-- ==== Sys2Proof/Laws/Regs.lean ====
section
/-! SUPPORT. What the operations and commands of Machine/Regs.lean keep, and the components of the state they may write (Laws/Keeps.lean). -/

set_option exponentiation.threshold 2000

set_option Elab.async false

namespace Sys2Proof.Machine

open Sys2Proof

theorem abortAccess_keeps {U : Nat} {s₀ : State} {m : Nat} {s : State} (hk : Keeps U s₀ s) (hT : 0x40000000000000000000000000000000000000000000000000000000000000000000000000000000000000000000000000000000000000000000000000000000000000004001 ||| U = U := by decide) : Keeps U s₀ (abortAccess m s) := by
  refine Keeps.step ?_ hT hk
  clear hk hT; unfold abortAccess
  repeat' with_reducible first
    | exact Keeps.refl _ _ | assumption | refine Keeps.ite ?_ ?_ | refine badAccess_keeps ?_ | refine emit_keeps ?_ | dsimp only | intro _ | split

theorem storeValue_keeps {U : Nat} {s₀ : State} {p : Page} {f : Fld} {a : Acc} {v : Nat} {s : State} (hk : Keeps U s₀ s) (hT : (anyField ||| 16389) ||| U = U := by decide) : Keeps U s₀ (storeValue p f a v s) := by
  refine Keeps.step ?_ hT hk
  clear hk hT; unfold storeValue
  repeat' with_reducible first
    | exact Keeps.refl _ _ | assumption | refine Keeps.ite ?_ ?_ | refine writeLocked_keeps ?_
    | refine orBits_keeps ?_ (sub_trans (setMask_fldMask _) (sub_trans (fldMask_any _) (by decide)))
    | refine wr_keeps ?_ (sub_trans (fldMask_any _) (by decide)) | split

theorem storeWord_keeps {U : Nat} {s₀ : State} {p : Page} {off word : Nat} {s : State} (hk : Keeps U s₀ s) (hT : (anyField ||| 16389) ||| U = U := by decide) : Keeps U s₀ (storeWord p off word s) := by
  refine Keeps.step ?_ hT hk
  clear hk hT; unfold storeWord
  repeat' with_reducible first
    | exact Keeps.refl _ _ | assumption
    | refine writeLocked_keeps ?_ | refine Keeps.ite ?_ ?_ | refine storeValue_keeps ?_ | refine forS_keeps ?_ ?_ | intro _ | split
    | dsimp only

theorem headerWrite_keeps {U : Nat} {s₀ : State} {m : Nat} {p : Page} {off word : Nat} {s : State} (hk : Keeps U s₀ s) (hT : (anyField ||| 18773) ||| U = U := by decide) : Keeps U s₀ (headerWrite m p off word s) := by
  refine Keeps.step ?_ hT hk
  clear hk hT; unfold headerWrite
  repeat' with_reducible first
    | exact Keeps.refl _ _ | assumption | refine Keeps.ite ?_ ?_ | refine storeWord_keeps ?_ | refine disableEffect_keeps ?_
    | refine enableEffect_keeps ?_ | refine clearCauses_keeps ?_ | refine intSet_keeps ?_ | refine intClear_keeps ?_ | refine reraise_keeps ?_
    | refine wr_keeps ?_ (sub_trans (fldMask_any _) (by decide)) | dsimp only | split

theorem timWrite_keeps {U : Nat} {s₀ : State} {m b off word : Nat} {meas : HoldMeas} {s : State} (hk : Keeps U s₀ s) (hT : (anyField ||| 16397) ||| U = U := by decide) : Keeps U s₀ (timWrite m b off word meas s) := by
  refine Keeps.step ?_ hT hk
  clear hk hT; unfold timWrite
  repeat' with_reducible first
    | exact Keeps.refl _ _ | assumption | refine Keeps.ite ?_ ?_ | refine storeWord_keeps ?_ | refine tpOwnerEffect_keeps ?_ | refine goWrite_keeps ?_
    | refine refSelectEffect_keeps ?_ | refine checkHoldLimit_keeps ?_ | refine writeLocked_keeps ?_ | dsimp only | split
    | (constructor <;> first | exact fun _ => rfl | exact fun _ _ => rfl | exact rfl | exact List.prefix_refl _ | exact Nat.le_refl _ | exact fun w => w | exact fun _ _ w => w | exact fun h => absurd h (by decide) | exact fun _ => ⟨fun _ _ => ⟨fun w => w, fun w => w⟩⟩)
    | refine Keeps.setTim ?_

theorem pulseWrite_keeps {U : Nat} {s₀ : State} {q off word : Nat} {s : State} (hk : Keeps U s₀ s) (hT : (anyField ||| 16397) ||| U = U := by decide) : Keeps U s₀ (pulseWrite q off word s) := by
  refine Keeps.step ?_ hT hk
  clear hk hT; unfold pulseWrite
  repeat' with_reducible first
    | exact Keeps.refl _ _ | assumption | refine Keeps.ite ?_ ?_ | refine storeWord_keeps ?_ | refine disarmPulse_keeps ?_ | refine armEffect_keeps ?_
    | refine timeRefused_keeps ?_ | refine wrs_keeps ?_ (fun x _ => sub_trans (fldMask_any x.1) (by decide)) | split

theorem tlkWrite_keeps {U : Nat} {s₀ : State} {p : Page} {off word : Nat} {s : State} (hk : Keeps U s₀ s) (hT : (anyField ||| 16405) ||| U = U := by decide) : Keeps U s₀ (tlkWrite p off word s) := by
  refine Keeps.step ?_ hT hk
  clear hk hT; unfold tlkWrite
  repeat' with_reducible first
    | exact Keeps.refl _ _ | assumption | refine Keeps.ite ?_ ?_ | refine storeWord_keeps ?_ | refine prbsWrite_keeps ?_ | refine rxCtrlWrite_keeps ?_
    | refine txeqEffect_keeps ?_ | refine intvWrite_keeps ?_ | refine tlkCtrlWrite_keeps ?_ | refine portCtrlWrite_keeps ?_ | split

theorem disWrite_keeps {U : Nat} {s₀ : State} {off word : Nat} {s : State} (hk : Keeps U s₀ s) (hT : (anyField ||| 16389) ||| U = U := by decide) : Keeps U s₀ (disWrite off word s) := by
  refine Keeps.step ?_ hT hk
  clear hk hT; unfold disWrite
  repeat' with_reducible first
    | exact Keeps.refl _ _ | assumption | refine Keeps.ite ?_ ?_ | refine storeWord_keeps ?_ | refine shareEffect_keeps ?_ | refine fltEvent_keeps ?_
    | dsimp only | split

theorem acqCtrlWrite_keeps {U : Nat} {s₀ : State} {b word : Nat} {s : State} (hk : Keeps U s₀ s) (hT : 0x3830000068800200000000000000000000000000000000000000000000000000020000000000000401fc003f000000000000000000000000000000000000000000000000000000000000000000000004065 ||| U = U := by decide) : Keeps U s₀ (acqCtrlWrite b word s) := by
  refine Keeps.step ?_ hT hk
  clear hk hT; unfold acqCtrlWrite
  repeat' with_reducible first
    | exact Keeps.refl _ _ | assumption | refine Keeps.ite ?_ ?_ | refine disarmChannel_keeps ?_ | refine armChannel_keeps ?_
    | refine acqCtrlStore_keeps ?_ | refine acqTrigger_keeps ?_ | dsimp only | split

theorem bankWrite_keeps {U : Nat} {s₀ : State} {m b off word : Nat} {s : State} (hk : Keeps U s₀ s) (hT : (anyField ||| 16741) ||| U = U := by decide) : Keeps U s₀ (bankWrite m b off word s) := by
  refine Keeps.step ?_ hT hk
  clear hk hT; unfold bankWrite
  repeat' with_reducible first
    | exact Keeps.refl _ _ | assumption | refine Keeps.ite ?_ ?_ | refine acqCtrlWrite_keeps ?_ | refine followPhaseEffect_keeps ?_ | refine storeWord_keeps ?_
    | refine pinCfgEffect_keeps ?_ | refine fcStart_keeps ?_ | refine stampCtrlEffect_keeps ?_ | refine pecCfgEffect_keeps ?_
    | refine pecPush_keeps ?_ | refine pinTxeqEffect_keeps ?_ | refine followEffect_keeps ?_ | refine modeEffect_keeps ?_ | refine tsCommand_keeps ?_
    | refine maskEffect_keeps ?_ | refine fltEvent_keeps ?_ | dsimp only | split

theorem cmpWrite_keeps {U : Nat} {s₀ : State} {n off word : Nat} {s : State} (hk : Keeps U s₀ s) (hT : (anyField ||| 16485) ||| U = U := by decide) : Keeps U s₀ (cmpWrite n off word s) := by
  refine Keeps.step ?_ hT hk
  clear hk hT; unfold cmpWrite
  repeat' with_reducible first
    | exact Keeps.refl _ _ | assumption | refine Keeps.ite ?_ ?_ | refine storeWord_keeps ?_ | refine ledRateEffect_keeps ?_
    | refine ledgerCtrlEffect_keeps ?_ | refine makePending_keeps ?_ | refine fltEvent_keeps ?_ | dsimp only | split

theorem acqWrite_keeps {U : Nat} {s₀ : State} {p : Page} {off word : Nat} {s : State} (hk : Keeps U s₀ s) (hT : (anyField ||| 16389) ||| U = U := by decide) : Keeps U s₀ (acqWrite p off word s) := by
  refine Keeps.step ?_ hT hk
  clear hk hT; unfold acqWrite
  repeat' with_reducible first
    | exact Keeps.refl _ _ | assumption | refine Keeps.ite ?_ ?_ | refine storeWord_keeps ?_ | refine toOwnerEffect_keeps ?_
    | refine fltEvent_keeps ?_ | dsimp only | split

theorem auGuard_keeps {U : Nat} {s₀ y : State} {m u : Nat} {held stopped : Bool} {f : State → State} (hf : ∀ x, Keeps U x (f x)) (h : Keeps U s₀ y) (hU : 0x3830020068800200000000000000000000000000000000000000000000000000000000000000000000000000000000000000000000000000000000000000000000000000000000000000000000000004005 ||| U = U := by decide) : Keeps U s₀ (auGuard m u held stopped f y) := by
  have hf' : ∀ {a x}, Keeps U a x → Keeps U a (f x) := fun k => Keeps.step (hf ..) (Nat.or_self U) k
  unfold auGuard
  repeat' with_reducible first
    | exact Keeps.refl _ _ | assumption | refine hf' ?_ | refine Keeps.ite ?_ ?_ | refine writeLocked_keeps ?_ (sub_trans (by decide) hU) | split

theorem auWrite_keeps {U : Nat} {s₀ : State} {m u off word : Nat} {s : State} (hk : Keeps U s₀ s) (hT : (anyField ||| 16517) ||| U = U := by decide) : Keeps U s₀ (auWrite m u off word s) := by
  refine Keeps.step ?_ hT hk
  clear hk hT; unfold auWrite
  repeat' with_reducible first
    | exact Keeps.refl _ _ | assumption | refine Keeps.ite ?_ ?_ | refine auGuard_keeps ?_ ?_ | refine storeWord_keeps ?_
    | refine assignEffect_keeps ?_ | refine auCtrl_keeps ?_ | refine setAuProg_keeps ?_ | refine setAuData_keeps ?_ | refine setAu_keeps ?_
    | refine fltEvent_keeps ?_ | dsimp only | intro _ | split

theorem calWrite_keeps {U : Nat} {s₀ : State} {p : Page} {off word : Nat} {s : State} (hk : Keeps U s₀ s) (hT : (anyField ||| 16645) ||| U = U := by decide) : Keeps U s₀ (calWrite p off word s) := by
  refine Keeps.step ?_ hT hk
  clear hk hT; unfold calWrite
  repeat' with_reducible first
    | exact Keeps.refl _ _ | assumption | refine Keeps.ite ?_ ?_ | refine storeWord_keeps ?_ | refine calRequest_keeps ?_ | refine fltEvent_keeps ?_
    | dsimp only | split

theorem mapLookup_keeps {U : Nat} {s₀ : State} {s : State} (hk : Keeps U s₀ s) (hT : 512 ||| U = U := by decide) : Keeps U s₀ (mapLookup s) := Keeps.setMemc ⟨rfl, rfl⟩ hk hT

theorem memWrite_keeps {U : Nat} {s₀ : State} {off word : Nat} {s : State} (hk : Keeps U s₀ s) (hT : (anyField ||| 16901) ||| U = U := by decide) : Keeps U s₀ (memWrite off word s) := by
  refine Keeps.step ?_ hT hk
  clear hk hT; unfold memWrite
  repeat' with_reducible first
    | exact Keeps.refl _ _ | assumption | refine Keeps.ite ?_ ?_ | refine mapLookup_keeps ?_ | refine storeWord_keeps ?_ | refine speedTarget_keeps ?_ | refine fltEvent_keeps ?_
    | refine wr_keeps ?_ (sub_trans (fldMask_any _) (by decide)) | dsimp only | split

_ _ _ _

# [YOUR GOAL]
Some lines in the material contain "tlkWrite". Show all of them.

# [TASK ANSWER]
theorem tlkWrite_keeps {U : Nat} {s₀ : State} {p : Page} {off word : Nat} {s : State} (hk : Keeps U s₀ s) (hT : (anyField ||| 16405) ||| U = U := by decide) : Keeps U s₀ (tlkWrite p off word s) := by
  clear hk hT; unfold tlkWrite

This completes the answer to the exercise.